I came to my studies hopelessly tired, and always hungry. The quiet order of the school, however, helped my mind to focus; and I made such a violent effort that at the end of the first year I was awarded a very small scholarship to cover the cost of books and fees for the following year. At the end of the second year, if I passed the examinations, I was to move on to a Senior Evening Institute. There the cost of books would be greater; and I had moments of panic while I waited for the results of the examinations, wondering what I would do if I did not win a scholarship this time. And even worse, what would be my fate if I failed the examination itself? My only hope would be gone.

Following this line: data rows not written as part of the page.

theorem State.takeCmd_keeps (a : Nat) (restAt : Nat) (c : AxCmd) (s : State) :
    Keeps1 [.ax, .book, .pg, .gc, .home, .cars, .safe, .led] s (State.takeCmd a restAt c s) := by
  unfold State.takeCmd
  split
  · exact Keeps1.mk (Keeps.after (State.takeEnable_keeps ..) ((.refl _ _)) rfl)
  · exact Keeps1.mk (Keeps.after (State.takeDisable_keeps ..) ((.refl _ _)) rfl)
  · exact Keeps1.mk (Keeps.after (State.takeStop_keeps ..) ((.refl _ _)) rfl)
  · exact Keeps1.mk (by
        split
        · exact Keeps.after (State.giveMove_keeps ..) (Keeps.after (State.onAx_keeps ..) ((.refl _ _)) rfl) rfl
        · exact (.refl _ _))
  · exact Keeps1.mk (Keeps.after (State.takeQuick_keeps ..) ((.refl _ _)) rfl)
  · exact Keeps1.mk (Keeps.after (State.onBook_keeps ..) ((.refl _ _)) rfl)
  · extract_lets -underBinder +onlyGivenNames -merge a1
    split
    · exact Keeps1.mk (Keeps.after (State.takePhase_keeps ..) ((.refl _ _)) rfl)
    · exact Keeps1.ite (Keeps1.mk (Keeps.after (State.takeDisable_keeps ..) ((.refl _ _)) rfl))
        (by
          extract_lets -underBinder +onlyGivenNames -merge a2
          split
          next heq =>
          refine .ofP1 heq (Keeps1.ite (Keeps1.mk ((.refl _ _)))
              (Keeps.after (State.changeMode_keeps ..) ((.refl _ _)) rfl)) fun h3 => ?_
          exact Keeps1.ite (Keeps1.mk h3)
            (Keeps1.ite (Keeps1.mk (Keeps.after (State.takeMove_keeps ..) h3 rfl))
              (Keeps1.ite (Keeps1.mk (Keeps.after (State.onAx_keeps ..) h3 rfl))
                (Keeps1.ite (Keeps1.mk (Keeps.after (State.homeEnter_keeps ..) h3 rfl))
                  (Keeps1.mk h3)))))

theorem State.decideCmd_keeps (a : Nat) (o : Offer) (s : State) :
    Keeps [.ax, .book, .pg, .gc, .home, .replies, .survey, .cars, .safe, .twin, .led] s (State.decideCmd a o s) := by
  unfold State.decideCmd
  extract_lets -underBinder +onlyGivenNames -merge a1 a2
  exact Keeps.ite (Keeps.after (State.rejectCmd_keeps ..) ((.refl _ _)) rfl)
      (by
        split
        next heq =>
        refine .ofP1 heq (Keeps.after (State.takeCmd_keeps ..) ((.refl _ _)) rfl) fun h3 => ?_
        exact Keeps.ite (Keeps.after (State.rejectCmd_keeps ..) h3 rfl)
          (Keeps.after (State.acceptCmd_keeps ..) h3 rfl))

theorem State.decideOffered_keeps (a : Nat) (s : State) :
    Keeps [.ax, .book, .pg, .gc, .home, .replies, .survey, .cars, .safe, .twin, .led] s (State.decideOffered a s) := by
  unfold State.decideOffered
  extract_lets -underBinder +onlyGivenNames -merge a1 s2
  refine .viaKeeps (x := s2) (Keeps.after (State.onBook_keeps ..) ((.refl _ _)) rfl) fun h3 => ?_
  try clear_value s2
  split
  · exact h3
  · exact Keeps.after (State.decideCmd_keeps ..) (Keeps.foldl (fun _ _ h4 =>
        Keeps.after (State.rejectCmd_keeps ..) h4 rfl)
        h3 _) rfl

theorem State.keepOffer_keeps (a : Nat) (o : Offer) (s : State) :
    Keeps [.book] s (State.keepOffer a o s) := by
  unfold State.keepOffer
  exact Keeps.after (State.onBook_keeps ..) ((.refl _ _)) rfl

theorem State.axisCommand_keeps (a : Nat) (o : Origin) (c : AxCmd) (s : State) :
    Keeps [.ax, .book, .pg, .gc, .home, .pre, .replies, .survey, .cars, .safe, .twin, .led] s (State.axisCommand a o c s) := by
  unfold State.axisCommand
  exact Keeps.ite ((.refl _ _))
    (Keeps.ite (Keeps.after (State.decideCmd_keeps ..) ((.refl _ _)) rfl)
      (Keeps.ite (Keeps.after (State.keepOffer_keeps ..) ((.refl _ _)) rfl)
        (Keeps.after (State.show_keeps ..) (Keeps.after (State.keepOffer_keeps ..) (Keeps.after (State.unshow_keeps ..) ((.refl _ _)) rfl) rfl) rfl)))

theorem State.offerAxis_keeps (a : Nat) (o : Origin) (c : AxCmd) (s : State) :
    Keeps [.ax, .book, .pg, .gc, .home, .replies, .survey, .cars, .safe, .twin, .led] s (State.offerAxis a o c s) := by
  unfold State.offerAxis
  exact Keeps.ite ((.refl _ _))
    (Keeps.ite (Keeps.after (State.decideCmd_keeps ..) ((.refl _ _)) rfl)
      (Keeps.after (State.keepOffer_keeps ..) ((.refl _ _)) rfl))

theorem State.limitEvent_keeps (a : Nat) (kind : Nat) (s : State) :
    Keeps [.led] s (State.limitEvent a kind s) := by
  unfold State.limitEvent
  exact Keeps.after (State.raise_keeps ..) ((.refl _ _)) rfl

theorem State.limitStop_keeps (a : Nat) (kind : Nat) (s : State) :
    Keeps [.ax, .book, .led] s (State.limitStop a kind s) := by
  unfold State.limitStop
  extract_lets -underBinder +onlyGivenNames -merge s1
  refine .viaKeeps (x := s1) (Keeps.ite (Keeps.after (State.onBook_keeps ..) ((.refl _ _)) rfl)
      ((.refl _ _))) fun h2 => ?_
  try clear_value s1
  exact Keeps.after (State.limitEvent_keeps ..) (Keeps.after (State.onAx_keeps ..) h2 rfl) rfl

theorem State.limits_keeps (a : Nat) (s : State) :
    Keeps [.ax, .book, .led] s (State.limits a s) := by
  unfold State.limits
  extract_lets -underBinder +onlyGivenNames -merge a1 a2
  exact Keeps.ite ((.refl _ _))
      (Keeps.ite (Keeps.ite (Keeps.after (State.limitEvent_keeps ..) ((.refl _ _)) rfl)
          ((.refl _ _)))
        (Keeps.ite (Keeps.after (State.limitStop_keeps ..) ((.refl _ _)) rfl)
          (Keeps.ite (by
              extract_lets -underBinder +onlyGivenNames -merge a3
              exact Keeps.ite (Keeps.after (State.limitStop_keeps ..) ((.refl _ _)) rfl)
                  ((.refl _ _)))
            ((.refl _ _)))))

theorem State.inFormat_keeps (a : Nat) (was : Int) (s : State) :
    Keeps1 [.ax] s (State.inFormat a was s) := by
  unfold State.inFormat
  extract_lets -underBinder +onlyGivenNames -merge a1 a2 a3
  exact Keeps1.mk (Keeps.after (State.onAx_keeps ..) ((.refl _ _)) rfl)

With the exception of Baby Edward, who was still too young, the children had been sent to a local church school as soon as they reached the proper age. They attended with reasonable regularity. If I
was ill, Fiona was kept at home to help, but the boys never were. I resented this blatant discrimination. Why, I often argued, was so little attention given to Fiona’s and my future? A lot of anxious talk went on about careers – never jobs – for the boys. Could not girls have careers? My parents thought such remarks were funny, and they laughed. Girls got married, they said.
At night school, the other girls were talking hopefully of getting jobs as shorthand typists or as book-keepers, and some of them were already at work in shops and offices. They did not seem to be counting on having a husband to keep them, and yet they were all much prettier than me.
I used to watch them as they filed into class, usually dressed in hand-knitted jumpers and dark skirts, rayon stockings and high-heeled court shoes. Their hair was always neatly cut and sometimes Marcel waved. They used powder and lipstick generously and some of them, I noted wistfully, had necklaces, bracelets or rings.
I knew that unless a miracle occurred, I would never manage to look as nice as they did. What chance would I have of employment, even if my parents allowed me to apply for jobs? Just to get rid of the vermin on me would be a heavy task for a Fairy Godmother.